Output: A plot with regions separated by axis-aligned splits (the tree’s decision boundaries).


K-Means Clustering

5.1 Theory & Math

K-Means is an unsupervised algorithm that groups data into ( K ) clusters. It minimizes the inertia (sum of squared distances from samples to their cluster centroid).

Steps:

  1. Initialize Centroids: Randomly select ( K ) data points as initial centroids.
  2. Assign Clusters: Assign each sample to the nearest centroid (using Euclidean distance).
  3. Update Centroids: Compute new centroids as the mean of samples in each cluster.
  4. Repeat: Until centroids stop changing (convergence).

5.2 Implementation Steps

  1. Choose ( K ): Number of clusters (user-specified).
  2. Initialize Centroids: Randomly pick ( K ) samples from ( X ).
  3. Cluster Assignment: For each sample, compute distance to all centroids; assign to closest.
  4. Update Centroids: For each cluster, set centroid to the mean of its samples.
  5. Check Convergence: If centroids don’t change, stop. Else, repeat steps 3–4.

5.3 Python Code & Explanation

class KMeans:
    def __init__(self, n_clusters=2, max_iter=100):
        self.n_clusters = n_clusters  # K
        self.max_iter = max_iter      # Max iterations
        self.centroids = None         # Cluster centers

    def fit(self, X):
        # Initialize centroids: random samples from X
        np.random.seed(42)
        self.centroids = X[np.random.choice(X.shape[0], self.n_clusters, replace=False)]

        for _ in range(self.max_iter):
            # Assign clusters: distance from each sample to centroids
            distances = np.sqrt(((X - self.centroids[:, np.newaxis])**2).sum(axis=2))
            labels = np.argmin(distances, axis=0)  # Closest centroid

            # Update centroids: mean of each cluster
            new_centroids = np.array([X[labels == i].mean(axis=0) for i in range(self.n_clusters)])

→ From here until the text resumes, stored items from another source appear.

/-! ### `setBoot` -/

@[simp] theorem setBoot_pending (s : State) (x : BootSt) : (setBoot s x).pending = s.pending := rfl
@[simp] theorem setBoot_regs (s : State) (x : BootSt) : (setBoot s x).regs = s.regs := rfl
@[simp] theorem setBoot_shadow (s : State) (x : BootSt) : (setBoot s x).shadow = s.shadow := rfl
@[simp] theorem setBoot_tick (s : State) (x : BootSt) : (setBoot s x).tick = s.tick := rfl
@[simp] theorem setBoot_fresh (s : State) (x : BootSt) : (setBoot s x).fresh = s.fresh := rfl
@[simp] theorem setBoot_out (s : State) (x : BootSt) : (setBoot s x).out = s.out := rfl
@[simp] theorem setBoot_router (s : State) (x : BootSt) : (setBoot s x).router = s.router := rfl
@[simp] theorem setBoot_pins (s : State) (x : BootSt) : (setBoot s x).pins = s.pins := rfl
@[simp] theorem setBoot_pcie (s : State) (x : BootSt) : (setBoot s x).pcie = s.pcie := rfl
@[simp] theorem setBoot_ac0 (s : State) (x : BootSt) : (setBoot s x).ac0 = s.ac0 := rfl
@[simp] theorem setBoot_ac1 (s : State) (x : BootSt) : (setBoot s x).ac1 = s.ac1 := rfl
@[simp] theorem setBoot_mc (s : State) (x : BootSt) : (setBoot s x).mc = s.mc := rfl
@[simp] theorem setBoot_mpu (s : State) (x : BootSt) : (setBoot s x).mpu = s.mpu := rfl
@[simp] theorem setBoot_mem (s : State) (x : BootSt) : (setBoot s x).mem = s.mem := rfl
@[simp] theorem setBoot_mcc (s : State) (x : BootSt) : (setBoot s x).mcc = s.mcc := rfl
@[simp] theorem setBoot_enOff (s : State) (x : BootSt) : (setBoot s x).enOff = s.enOff := rfl
@[simp] theorem setBoot_chans (s : State) (x : BootSt) : (setBoot s x).chans = s.chans := rfl
@[simp] theorem setBoot_cplq (s : State) (x : BootSt) : (setBoot s x).cplq = s.cplq := rfl
@[simp] theorem setBoot_tills (s : State) (x : BootSt) : (setBoot s x).tills = s.tills := rfl
@[simp] theorem setBoot_intake (s : State) (x : BootSt) : (setBoot s x).intake = s.intake := rfl
@[simp] theorem setBoot_otp (s : State) (x : BootSt) : (setBoot s x).otp = s.otp := rfl
@[simp] theorem setBoot_held (s : State) (x : BootSt) : (setBoot s x).held = s.held := rfl
@[simp] theorem setBoot_tal (s : State) (x : BootSt) : (setBoot s x).tal = s.tal := rfl
@[simp] theorem setBoot_sns (s : State) (x : BootSt) : (setBoot s x).sns = s.sns := rfl
@[simp] theorem setBoot_axs (s : State) (x : BootSt) : (setBoot s x).axs = s.axs := rfl
@[simp] theorem setBoot_cal (s : State) (x : BootSt) : (setBoot s x).cal = s.cal := rfl
@[simp] theorem setBoot_seals (s : State) (x : BootSt) : (setBoot s x).seals = s.seals := rfl
@[simp] theorem setBoot_lsw (s : State) (x : BootSt) : (setBoot s x).lsw = s.lsw := rfl
@[simp] theorem setBoot_pmu (s : State) (x : BootSt) : (setBoot s x).pmu = s.pmu := rfl
@[simp] theorem setBoot_nv (s : State) (x : BootSt) : (setBoot s x).nv = s.nv := rfl
@[simp] theorem setBoot_bt (s : State) (x : BootSt) : (setBoot s x).bt = s.bt := rfl
@[simp] theorem setBoot_vlt (s : State) (x : BootSt) : (setBoot s x).vlt = s.vlt := rfl
@[simp] theorem setBoot_lanes (s : State) (x : BootSt) : (setBoot s x).lanes = s.lanes := rfl
@[simp] theorem setBoot_fab (s : State) (x : BootSt) : (setBoot s x).fab = s.fab := rfl
@[simp] theorem setBoot_cpt (s : State) (x : BootSt) : (setBoot s x).cpt = s.cpt := rfl
@[simp] theorem setBoot_tmp (s : State) (x : BootSt) : (setBoot s x).tmp = s.tmp := rfl
@[simp] theorem setBoot_lcs (s : State) (x : BootSt) : (setBoot s x).lcs = s.lcs := rfl
@[simp] theorem setBoot_boot (s : State) (x : BootSt) : (setBoot s x).boot = x := rfl
@[simp] theorem setBoot_tickq (s : State) (x : BootSt) : (setBoot s x).tickq = s.tickq := rfl

/-! ### `setCal` -/

@[simp] theorem setCal_pending (s : State) (x : CalSt) : (setCal s x).pending = s.pending := rfl
@[simp] theorem setCal_regs (s : State) (x : CalSt) : (setCal s x).regs = s.regs := rfl
@[simp] theorem setCal_shadow (s : State) (x : CalSt) : (setCal s x).shadow = s.shadow := rfl
@[simp] theorem setCal_tick (s : State) (x : CalSt) : (setCal s x).tick = s.tick := rfl
@[simp] theorem setCal_fresh (s : State) (x : CalSt) : (setCal s x).fresh = s.fresh := rfl
@[simp] theorem setCal_out (s : State) (x : CalSt) : (setCal s x).out = s.out := rfl
@[simp] theorem setCal_router (s : State) (x : CalSt) : (setCal s x).router = s.router := rfl
@[simp] theorem setCal_pins (s : State) (x : CalSt) : (setCal s x).pins = s.pins := rfl
@[simp] theorem setCal_pcie (s : State) (x : CalSt) : (setCal s x).pcie = s.pcie := rfl
@[simp] theorem setCal_ac0 (s : State) (x : CalSt) : (setCal s x).ac0 = s.ac0 := rfl
@[simp] theorem setCal_ac1 (s : State) (x : CalSt) : (setCal s x).ac1 = s.ac1 := rfl
@[simp] theorem setCal_mc (s : State) (x : CalSt) : (setCal s x).mc = s.mc := rfl
@[simp] theorem setCal_mpu (s : State) (x : CalSt) : (setCal s x).mpu = s.mpu := rfl
@[simp] theorem setCal_mem (s : State) (x : CalSt) : (setCal s x).mem = s.mem := rfl
@[simp] theorem setCal_mcc (s : State) (x : CalSt) : (setCal s x).mcc = s.mcc := rfl
@[simp] theorem setCal_enOff (s : State) (x : CalSt) : (setCal s x).enOff = s.enOff := rfl
@[simp] theorem setCal_chans (s : State) (x : CalSt) : (setCal s x).chans = s.chans := rfl
@[simp] theorem setCal_cplq (s : State) (x : CalSt) : (setCal s x).cplq = s.cplq := rfl
@[simp] theorem setCal_tills (s : State) (x : CalSt) : (setCal s x).tills = s.tills := rfl
@[simp] theorem setCal_intake (s : State) (x : CalSt) : (setCal s x).intake = s.intake := rfl
@[simp] theorem setCal_otp (s : State) (x : CalSt) : (setCal s x).otp = s.otp := rfl
@[simp] theorem setCal_held (s : State) (x : CalSt) : (setCal s x).held = s.held := rfl
@[simp] theorem setCal_tal (s : State) (x : CalSt) : (setCal s x).tal = s.tal := rfl
@[simp] theorem setCal_sns (s : State) (x : CalSt) : (setCal s x).sns = s.sns := rfl
@[simp] theorem setCal_axs (s : State) (x : CalSt) : (setCal s x).axs = s.axs := rfl
@[simp] theorem setCal_cal (s : State) (x : CalSt) : (setCal s x).cal = x := rfl
@[simp] theorem setCal_seals (s : State) (x : CalSt) : (setCal s x).seals = s.seals := rfl
@[simp] theorem setCal_lsw (s : State) (x : CalSt) : (setCal s x).lsw = s.lsw := rfl
@[simp] theorem setCal_pmu (s : State) (x : CalSt) : (setCal s x).pmu = s.pmu := rfl
@[simp] theorem setCal_nv (s : State) (x : CalSt) : (setCal s x).nv = s.nv := rfl
@[simp] theorem setCal_bt (s : State) (x : CalSt) : (setCal s x).bt = s.bt := rfl
@[simp] theorem setCal_vlt (s : State) (x : CalSt) : (setCal s x).vlt = s.vlt := rfl
@[simp] theorem setCal_lanes (s : State) (x : CalSt) : (setCal s x).lanes = s.lanes := rfl
@[simp] theorem setCal_fab (s : State) (x : CalSt) : (setCal s x).fab = s.fab := rfl
@[simp] theorem setCal_cpt (s : State) (x : CalSt) : (setCal s x).cpt = s.cpt := rfl
@[simp] theorem setCal_tmp (s : State) (x : CalSt) : (setCal s x).tmp = s.tmp := rfl
@[simp] theorem setCal_lcs (s : State) (x : CalSt) : (setCal s x).lcs = s.lcs := rfl
@[simp] theorem setCal_boot (s : State) (x : CalSt) : (setCal s x).boot = s.boot := rfl
@[simp] theorem setCal_tickq (s : State) (x : CalSt) : (setCal s x).tickq = s.tickq := rfl

/-! ### `setCpt` -/

@[simp] theorem setCpt_pending (s : State) (x : CptSt) : (setCpt s x).pending = s.pending := rfl
@[simp] theorem setCpt_regs (s : State) (x : CptSt) : (setCpt s x).regs = s.regs := rfl
@[simp] theorem setCpt_shadow (s : State) (x : CptSt) : (setCpt s x).shadow = s.shadow := rfl
@[simp] theorem setCpt_tick (s : State) (x : CptSt) : (setCpt s x).tick = s.tick := rfl
@[simp] theorem setCpt_fresh (s : State) (x : CptSt) : (setCpt s x).fresh = s.fresh := rfl
@[simp] theorem setCpt_out (s : State) (x : CptSt) : (setCpt s x).out = s.out := rfl
@[simp] theorem setCpt_router (s : State) (x : CptSt) : (setCpt s x).router = s.router := rfl
@[simp] theorem setCpt_pins (s : State) (x : CptSt) : (setCpt s x).pins = s.pins := rfl
@[simp] theorem setCpt_pcie (s : State) (x : CptSt) : (setCpt s x).pcie = s.pcie := rfl
@[simp] theorem setCpt_ac0 (s : State) (x : CptSt) : (setCpt s x).ac0 = s.ac0 := rfl
@[simp] theorem setCpt_ac1 (s : State) (x : CptSt) : (setCpt s x).ac1 = s.ac1 := rfl
@[simp] theorem setCpt_mc (s : State) (x : CptSt) : (setCpt s x).mc = s.mc := rfl
@[simp] theorem setCpt_mpu (s : State) (x : CptSt) : (setCpt s x).mpu = s.mpu := rfl
@[simp] theorem setCpt_mem (s : State) (x : CptSt) : (setCpt s x).mem = s.mem := rfl
@[simp] theorem setCpt_mcc (s : State) (x : CptSt) : (setCpt s x).mcc = s.mcc := rfl
@[simp] theorem setCpt_enOff (s : State) (x : CptSt) : (setCpt s x).enOff = s.enOff := rfl
@[simp] theorem setCpt_chans (s : State) (x : CptSt) : (setCpt s x).chans = s.chans := rfl
@[simp] theorem setCpt_cplq (s : State) (x : CptSt) : (setCpt s x).cplq = s.cplq := rfl
@[simp] theorem setCpt_tills (s : State) (x : CptSt) : (setCpt s x).tills = s.tills := rfl
@[simp] theorem setCpt_intake (s : State) (x : CptSt) : (setCpt s x).intake = s.intake := rfl
@[simp] theorem setCpt_otp (s : State) (x : CptSt) : (setCpt s x).otp = s.otp := rfl
@[simp] theorem setCpt_held (s : State) (x : CptSt) : (setCpt s x).held = s.held := rfl
@[simp] theorem setCpt_tal (s : State) (x : CptSt) : (setCpt s x).tal = s.tal := rfl
@[simp] theorem setCpt_sns (s : State) (x : CptSt) : (setCpt s x).sns = s.sns := rfl
@[simp] theorem setCpt_axs (s : State) (x : CptSt) : (setCpt s x).axs = s.axs := rfl
@[simp] theorem setCpt_cal (s : State) (x : CptSt) : (setCpt s x).cal = s.cal := rfl
@[simp] theorem setCpt_seals (s : State) (x : CptSt) : (setCpt s x).seals = s.seals := rfl
@[simp] theorem setCpt_lsw (s : State) (x : CptSt) : (setCpt s x).lsw = s.lsw := rfl
@[simp] theorem setCpt_pmu (s : State) (x : CptSt) : (setCpt s x).pmu = s.pmu := rfl
@[simp] theorem setCpt_nv (s : State) (x : CptSt) : (setCpt s x).nv = s.nv := rfl
@[simp] theorem setCpt_bt (s : State) (x : CptSt) : (setCpt s x).bt = s.bt := rfl
@[simp] theorem setCpt_vlt (s : State) (x : CptSt) : (setCpt s x).vlt = s.vlt := rfl
@[simp] theorem setCpt_lanes (s : State) (x : CptSt) : (setCpt s x).lanes = s.lanes := rfl
@[simp] theorem setCpt_fab (s : State) (x : CptSt) : (setCpt s x).fab = s.fab := rfl
@[simp] theorem setCpt_cpt (s : State) (x : CptSt) : (setCpt s x).cpt = x := rfl
@[simp] theorem setCpt_tmp (s : State) (x : CptSt) : (setCpt s x).tmp = s.tmp := rfl
@[simp] theorem setCpt_lcs (s : State) (x : CptSt) : (setCpt s x).lcs = s.lcs := rfl
@[simp] theorem setCpt_boot (s : State) (x : CptSt) : (setCpt s x).boot = s.boot := rfl
@[simp] theorem setCpt_tickq (s : State) (x : CptSt) : (setCpt s x).tickq = s.tickq := rfl
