-- ==== Sys2Proof/Laws/Bignum.lean ====
section
/-! SUPPORT. What the operations of a user sequence share: their frame, and the reading of registers that a job may use. -/

namespace Sys2Proof.Machine

open Sys2Proof

/-- An operation that the lane's next word holds is counted, costs its cycles and goes on to the next slot. -/
theorem bnOp_runs {s : State} {l : Fin 4} {r : BRun} {op : Nat} {w : Word} (h : RunsOp s l r op w) (cyc : Nat → Nat)
    (f : State → BRun → Word → State × BRun) :
    bnOp s l.val op cyc f = setRun (f (countedOp s l) { r with pc := r.pc + 1, cyc := r.cyc + cyc r.n } w).1 l.val
      (f (countedOp s l) { r with pc := r.pc + 1, cyc := r.cyc + cyc r.n } w).2 := by
  obtain ⟨h1, h2, rfl, h4, h5⟩ := h
  simp [bnOp, h1, h2, h4, h5, upd, countedOp]

/-- One register that the job may read is given to the operation with its value. -/
theorem bnUse_own {s : State} {l : Fin 4} {r : BRun} {d k : Nat} (h : OwnReg s l d k) (hd : r.job.dom = d)
    (f : List Nat → Bool → State × BRun) : bnUse (countedOp s l) l.val r [k] f = f [wval s l k] (wsecret s l k) := by
  have e : wreg (countedOp s l) l.val k = wreg s l.val k := rfl
  subst hd
  unfold OwnReg at h
  simp only [bnUse, List.map, List.any, e]
  rw [if_neg]
  · simp [wval, wsecret]
  · simpa using h

/-- Two registers that the job may read are given to the operation with their values. -/
theorem bnUse_own2 {s : State} {l : Fin 4} {r : BRun} {d k j : Nat} (h : OwnReg s l d k) (h' : OwnReg s l d j) (hd : r.job.dom = d)
    (f : List Nat → Bool → State × BRun) :
    bnUse (countedOp s l) l.val r [k, j] f = f [wval s l k, wval s l j] (wsecret s l k || wsecret s l j) := by
  have e : wreg (countedOp s l) l.val k = wreg s l.val k := rfl
  have e' : wreg (countedOp s l) l.val j = wreg s l.val j := rfl
  subst hd
  unfold OwnReg at h h'
  simp only [bnUse, List.map, List.any, e, e']
  rw [if_neg]
  · simp [wval, wsecret]
  · simpa using ⟨h, h'⟩

end Sys2Proof.Machine
end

            # Check convergence
            if np.allclose(self.centroids, new_centroids):
                break
            self.centroids = new_centroids

    def predict(self, X):
        # Assign new samples to clusters
        distances = np.sqrt(((X - self.centroids[:, np.newaxis])**2).sum(axis=2))
        return np.argmin(distances, axis=0)

5.4 Example & Visualization

Test with synthetic blobs:

from sklearn.datasets import make_blobs

# Generate 3 clusters
X, y_true = make_blobs(n_samples=300, centers=3, cluster_std=0.6, random_state=42)

# Fit K-Means
model = KMeans(n_clusters=3, max_iter=100)
model.fit(X)
y_pred = model.predict(X)

# Plot
plt.scatter(X[:, 0], X[:,1], c=y_pred, cmap="viridis", label="Clusters")
plt.scatter(model.centroids[:, 0], model.centroids[:, 1], s=300, c="red", marker="X", label="Centroids")
plt.xlabel("Feature 1")
plt.ylabel("Feature 2")
plt.legend()
plt.show()

Output: Data points colored by cluster, with red X’s marking centroids. K-Means successfully groups the blobs!


Conclusion

Implementing ML algorithms from scratch transforms abstract concepts into tangible code. You’ve now built Linear Regression (regression), Logistic Regression (classification), Decision Trees (non-parametric learning), and K-Means (clustering) using only NumPy.

This foundation lets you:

  • Debug models when they fail (e.g., why Gradient Descent diverges).
  • Customize algorithms (e.g., add L2 regularization to Linear Regression).
  • Innovate (e.g., modify K-Means to use Manhattan distance).

Next steps: Explore Random Forests (ensembles of Decision Trees), or deep learning (neural networks from scratch)!

References

  • Géron, A. (2019). Hands-On Machine Learning with Scikit-Learn, Keras & TensorFlow. O’Reilly Media.
  • James, G., et al. (2021). An Introduction to Statistical Learning. Springer.
  • Ng, A. (2018). Machine Learning Specialization. Coursera (Stanford).
  • Scikit-Learn Documentation: LinearRegression, LogisticRegression, DecisionTreeClassifier, KMeans.